Pour les projets à venir, je travaille en ce moment avec Katie Fechtmann, Amélie Lebleu et Zahra Sebti, à la création d’un collectif graphique pluridisciplinaire (MAZK) et d’une série d’expositions visant à promouvoir de jeunes talents de tous les domaines (illustration, photographie, vidéo, multimédia, graphisme, peinture...), dont la première, Expo-Combo #1, a eu lieu le 4 octobre dernier au sein de notre atelier, près du canal Saint Martin. 
 
 
Questions à Sophie Giraud, Éditrice et Fondatrice des Éditions Hélium
 
Actusf : Bonjour, pourriez-vous, pour commencer, nous parler un peu de vous ?
Sophie Giraud : Je suis l’éditrice et la fondatrice des éditions hélium. J’ai eu de multiples expériences dans l’édition : de lectrice de romans adulte pendant mes études à éditrice de livres animés. Je suis très influencée par les éditeurs et artistes des années 1950 et 1970 qui ont cherché à ouvrir des nouveaux territoires aussi bien dans la forme (Delpire, Munari, Pauvert…) que dans les genres littéraires. 
 
Je suis passée par des toutes petites maisons comme des maisons de grande taille comme Albin Michel. Chez Naïve dont j’avais créé le catalogue, j’ai publié aussi bien des beaux livres, des romans, des essais, et de la jeunesse. De la création française comme des auteurs étrangers. De là me vient sans doute l’intérêt pour des livres comme celui de Daniel Nayeri, qui allient des publics et des références aussi bien jeunesse (l’univers des contes, les références à Tex Avery ou à la bande dessinée) qu’adultes (les références au cinéma, aux maîtres de la SF, etc.). 
 
 
Actusf : Comment et pourquoi avoir décidé de sortir ce recueil de novellas complètement barrées ?
Sophie Giraud : Je crois avoir répondu à cette question dans la première. Mais il y a une chose que je peux rajouter : c’est important de ne pas rentrer dans des cadres trop prédéfinis et de laisser aux artistes la possibilité de s’exprimer en brouillant les pistes et les genres. Daniel Nayeri a écrit une œuvre loufoque certes, mais totalement singulière. C’est cela qui me semble intéressant et nécessaire pour exister sur un marché du livre sur-saturé de livres souvent extrêmement plats et attendus. 
 
 
Actusf : Quelques indiscrétions à nous dévoiler sur des futurs titres d’Hélium ?
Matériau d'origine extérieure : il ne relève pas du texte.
/-- R95: what the engine runs for a word, field by field, in R95's order. -/
def Obligations.PerformDispatch : Prop :=
  ∀ (w : Word) (s : State),
    let opc := w.extractLsb' 0 8
    let imm := w.extractLsb' 8 8
    let illegal : Host.Outcome State Fault Refusal := .next { s with err := .illegalCommand }
    (w.extractLsb' 16 16 ≠ 0#16 → perform w s = illegal) ∧
    (w.extractLsb' 16 16 = 0#16 →
      (opc = 0x02#8 → perform w s = exec (.crcByte imm) s) ∧ (opc = 0x21#8 → perform w s = exec (.rxPush imm) s) ∧
      (opc ∈ [0x00#8, 0x01#8, 0x03#8, 0x10#8, 0x11#8, 0x20#8, 0x30#8, 0x31#8] → imm ≠ 0#8 → perform w s = illegal) ∧
      (opc = 0x00#8 → imm = 0#8 → perform w s = exec .nop s) ∧
      (opc = 0x01#8 → imm = 0#8 → perform w s = exec .crcInit s) ∧
      (opc = 0x03#8 → imm = 0#8 → perform w s = exec .crcRx s) ∧
      (opc = 0x10#8 → imm = 0#8 → perform w s = exec .encode s) ∧
      (opc = 0x11#8 → imm = 0#8 → perform w s = exec .loopback s) ∧
      (opc = 0x20#8 → imm = 0#8 → perform w s = exec .rxClear s) ∧
      (opc = 0x30#8 → imm = 0#8 → perform w s = exec .decode s) ∧
      (opc = 0x31#8 → imm = 0#8 → perform w s = exec .parse s) ∧
      (opc ∉ [0x00#8, 0x01#8, 0x02#8, 0x03#8, 0x10#8, 0x11#8, 0x20#8, 0x21#8, 0x30#8, 0x31#8] →
        perform w s = illegal))

/-! ### Steps -/

/-- A step of the engine runs the decoded pending word and makes PENDING none (R61). The countdown `latency` that says
when the engine moves is the model's own (log 2). -/
def Obligations.EngineStepRunsPendingCommand : Prop :=
  ∀ (s : State) (w : Word), s.pending = some w → (s.latency = 0 ∨ s.host = []) →
    (∀ i t, decode w = .ok i → i ≠ .srst → exec i s = .next t →
      step s = .next { t with pending := none, latency := 0 }) ∧
    (∀ e, decode w = .error e →
      step s = .next { s with err := .illegalCommand, pending := none, latency := 0 })

/-- A step of the host performs its next access: a read logs its value, a write is memWrite (so the SRST word at CMD runs
exec .srst), a poll waits for BUSY = 0; with nothing to do and nothing pending the state stays. That the accesses stand in
a queue of State, and `latency`, are the model's own (log 2, log 10, log 11). -/
def Obligations.HostStepRunsNextAccess : Prop :=
  ∀ s : State, (s.pending = none ∨ (0 < s.latency ∧ s.host ≠ [])) →
    (s.host = [] → s.latency = 0 → step s = .next s) ∧
    ∀ rest : List HostEvent,
      (∀ off, s.host = .rd off 4 :: rest → off % 4 = 0 → off ≤ 0xFFC →
        step s = .next (memRead off { s with host := rest, latency := s.latency - 1 })) ∧
      (∀ off v, s.host = .wr off 4 v :: rest → off % 4 = 0 → off ≤ 0xFFC →
        step s = memWrite off v { s with host := rest, latency := s.latency - 1 }) ∧
      (s.host = .wr 0x000 4 0x000000FF#32 :: rest →
        step s = exec .srst { s with host := rest, latency := s.latency - 1 }) ∧
      (s.host = .poll :: rest → s.pending = none → step s = .next { s with host := rest, latency := s.latency - 1 }) ∧
      (s.host = .poll :: rest → s.pending ≠ none → step s = .next { s with latency := s.latency - 1 })

/-- R65: a step is refused exactly when it is the host's turn and its next access is not a 32-bit access at a multiple of 4
inside the window; every other step answers a next state, and none faults. -/
def Obligations.RefusedExactlyWhenNotAdmitted : Prop :=
  ∀ s : State,
    ((∃ r, step s = .refused r) ↔
      engineTurn s = none ∧
        ∃ off n rest, (s.host = .rd off n :: rest ∨ ∃ v, s.host = .wr off n v :: rest) ∧
          (n ≠ 4 ∨ off % 4 ≠ 0 ∨ 0xFFC < off)) ∧
    ((∃ r, step s = .refused r) ∨ ∃ t, step s = .next t)

/-- Every command answers a next state, in every state, and none but SRST touches PENDING, OVR or what is the
environment's. -/
def Obligations.EveryCommandCompletes : Prop :=
  ∀ (i : Instr) (s : State), ∃ t, exec i s = .next t ∧ t.rxCap = s.rxCap ∧ t.host = s.host ∧ t.reads = s.reads ∧
    t.draws = s.draws ∧ t.accepted = s.accepted ∧
    (i ≠ .srst → t.pending = s.pending ∧ t.latency = s.latency ∧ t.ovr = s.ovr)

/-- R20's "written by" column, for the commands: what none but the named commands write. -/
def Obligations.CommandsWriteOnlyTheirState : Prop :=
  ∀ (i : Instr) (s t : State), exec i s = .next t → i ≠ .srst →
    (t.opDev = s.opDev ∧ t.opFn = s.opFn ∧ t.opAddr = s.opAddr ∧ t.opVal = s.opVal) ∧
    (i ≠ .crcInit → i ≠ .crcRx → (∀ b, i ≠ .crcByte b) → t.crcAcc = s.crcAcc) ∧
    (i ≠ .encode → t.tx = s.tx ∧ t.txLen = s.txLen) ∧
    ((∀ b, i ≠ .rxPush b) → i ≠ .loopback → t.rx = s.rx) ∧
    ((∀ b, i ≠ .rxPush b) → i ≠ .loopback → i ≠ .rxClear → t.rxLen = s.rxLen) ∧
    (i ≠ .decode → i ≠ .parse →
      t.resDev = s.resDev ∧ t.resFn = s.resFn ∧ t.resAddr = s.resAddr ∧ t.resVal = s.resVal ∧ t.resN = s.resN ∧
      t.resCrc = s.resCrc ∧ t.resRxcrc = s.resRxcrc ∧ t.regCount = s.regCount ∧ t.regs = s.regs ∧
      t.resValid = s.resValid)

/-- R277: every command overwrites ERR, an illegal word and NOP included, and none reads it: the state after is the same
whatever code the command before left. -/
def Obligations.ErrDescribesOnlyTheLastCommand : Prop :=
  (∀ (i : Instr) (s : State) (c : Code), exec i { s with err := c } = exec i s) ∧
  ∀ (w : Word) (s : State) (c : Code), perform w { s with err := c } = perform w s

/-! ### Invariants -/

/-- The invariant holds right after reset, at every legal capacity. -/
def Obligations.ResetMeetsInvariant : Prop :=
  State.reset.Inv ∧ ∀ cap, 8 ≤ cap → cap ≤ 768 → (State.resetWith cap).Inv

/-- Every step of either agent keeps the invariant. -/
def Obligations.StepKeepsInvariant : Prop :=
  ∀ s t : State, s.Inv → step s = .next t → t.Inv

/-- A word that is pending is off the port after finitely many steps, however many host accesses come first: each step of
the host uses up one of the accesses that the free latency lets come before the engine's. The bound is the model's own
countdown (log 2). -/
def Obligations.PendingCommandLeavesThePort : Prop :=
  ∀ (s : State) (w : Word), s.pending = some w → (∀ e ∈ s.host, e.admitted = true) →
    ∃ n t, n ≤ s.latency + 1 ∧ core.run n s = .next t ∧ t.pending = none

/-- Writing a command's word to CMD in an idle block and then polling performs that command, whatever the latency: the
poll ends, and the block is as the command leaves it. -/
def Obligations.CommandMnemonicPerformsCommand : Prop :=
  ∀ (i : Instr) (s : State) (rest : List HostEvent), i ≠ .srst → s.pending = none →
    s.host = asmCommand i ++ rest →
    ∃ n t, exec i s = .next t ∧ core.run n s = .next { t with host := rest, latency := 0, accepted := s.accepted + 1 }

/-! ### The CRC generator -/

/-- R120: the eight rounds, bit 0 tested before the shift, and the rule's two examples. -/
def Obligations.CrcStepAlgorithm : Prop :=
  (∀ (acc : Half) (b : Byte),
    crcStep acc b =
      Nat.iterate (fun a : Half => if a.getLsbD 0 = true then (a >>> 1) ^^^ 0xA001#16 else a >>> 1) 8
        (acc ^^^ b.setWidth 16)) ∧
  crcStep 0xFFFF#16 0x01#8 = 0x807E#16 ∧ crcStep 0x0000#16 0x00#8 = 0x0000#16

/-- R121: the fold in wire order from 0xFFFF, and the rule's examples. -/
def Obligations.CrcOfSequence : Prop :=
  crc16 [] = 0xFFFF#16 ∧ (∀ (bytes : List Byte) (b : Byte), crc16 (bytes ++ [b]) = crcStep (crc16 bytes) b) ∧
  crc16 [0x01#8, 0x06#8, 0x00#8, 0x01#8, 0x00#8, 0x01#8] = 0xCA19#16 ∧ lo8 0xCA19#16 = 0x19#8 ∧ hi8 0xCA19#16 = 0xCA#8

/-- R122. -/
def Obligations.CrcInitSetsAccumulator : Prop :=
  encode .crcInit = 0x00000001#32 ∧
  (∀ w : Word, opcField w = 0x01#8 → w ≠ 0x00000001#32 → reportsIllegal w) ∧
  (∀ s : State, exec .crcInit s = .next { s with crcAcc := 0xFFFF#16, err := .ok }) ∧
  exec .crcInit State.reset = .next State.reset

/-- R123, its effect: one byte folded into CRC_ACC, nothing else but ERR written. -/
def Obligations.CrcByteFoldsOneByte : Prop :=
  (∀ b : Byte, encode (.crcByte b) = 0x00000002#32 ||| b.setWidth 32 <<< 8) ∧
  (∀ w : Word, opcField w = 0x02#8 → rsvField w ≠ 0#16 → reportsIllegal w) ∧
  ∀ (b : Byte) (s : State), exec (.crcByte b) s = .next { s with crcAcc := crcStep s.crcAcc b, err := .ok }

/-- R123, its law: CRC_INIT and then CRC_BYTE over a sequence leaves crc16 of the sequence in CRC_ACC. -/
def Obligations.StreamedCrcEqualsSequenceCrc : Prop :=
  ∀ (s : State) (bytes : List Byte),
    execAll (.crcInit :: bytes.map .crcByte) s = .next { s with crcAcc := crc16 bytes, err := .ok }

/-- R124: CRC_RX from any accumulator, over an empty buffer, and over one whose trailing CRC is correct. -/
def Obligations.CrcRxComputesBufferCrc : Prop :=
  encode .crcRx = 0x00000003#32 ∧
  (∀ w : Word, opcField w = 0x03#8 → w ≠ 0x00000003#32 → reportsIllegal w) ∧
  (∀ s : State, exec .crcRx s =
    .next { s with crcAcc := crc16 (s.rx.readRange 0 s.rxLen.toNat), err := .ok }) ∧
  (∀ s : State, s.rxLen = 0 → exec .crcRx s = .next { s with crcAcc := 0xFFFF#16, err := .ok }) ∧
  ∀ s : State, 2 ≤ s.rxLen.toNat → computedCrc s = carriedCrc s →
    exec .crcRx s = .next { s with crcAcc := 0x0000#16, err := .ok }

/-- The residue law of the CRC (40_crc.md section 3): a sequence followed by its own CRC, low byte first, folds to 0, and
no other two bytes after it do. -/
def Obligations.CrcResidueIsZero : Prop :=
  ∀ (bytes : List Byte) (b0 b1 : Byte),
    crc16 (bytes ++ [b0, b1]) = 0x0000#16 ↔ b0 = lo8 (crc16 bytes) ∧ b1 = hi8 (crc16 bytes)

/-- The identity with the catalogued CRC-16/MODBUS (40_crc.md section 3): the shift-right form with 0xA001 equals the
most-significant-bit-first form with 0x8005 and reflected input and output, and the check value is 0x4B37. -/
def Obligations.CrcEqualsCatalogue : Prop :=
  (∀ bytes : List Byte, crc16 bytes = catalogueCrc bytes) ∧
  crc16 [0x31#8, 0x32#8, 0x33#8, 0x34#8, 0x35#8, 0x36#8, 0x37#8, 0x38#8, 0x39#8] = 0x4B37#16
Sophie Giraud : Nous allons continuer à creuser le sillon qu’a ouvert Richard Harland (steampunk) dont nous publierons le nouveau roman l’an prochain mais aussi à créer des livres-objets qui donnent à la matérialité du livre tout son éclat. 
 
 
Actusf : Merci à Sylvie Chabroux et à Gilberte Bourget pour la traduction des Q/R de Daniel Nayeri.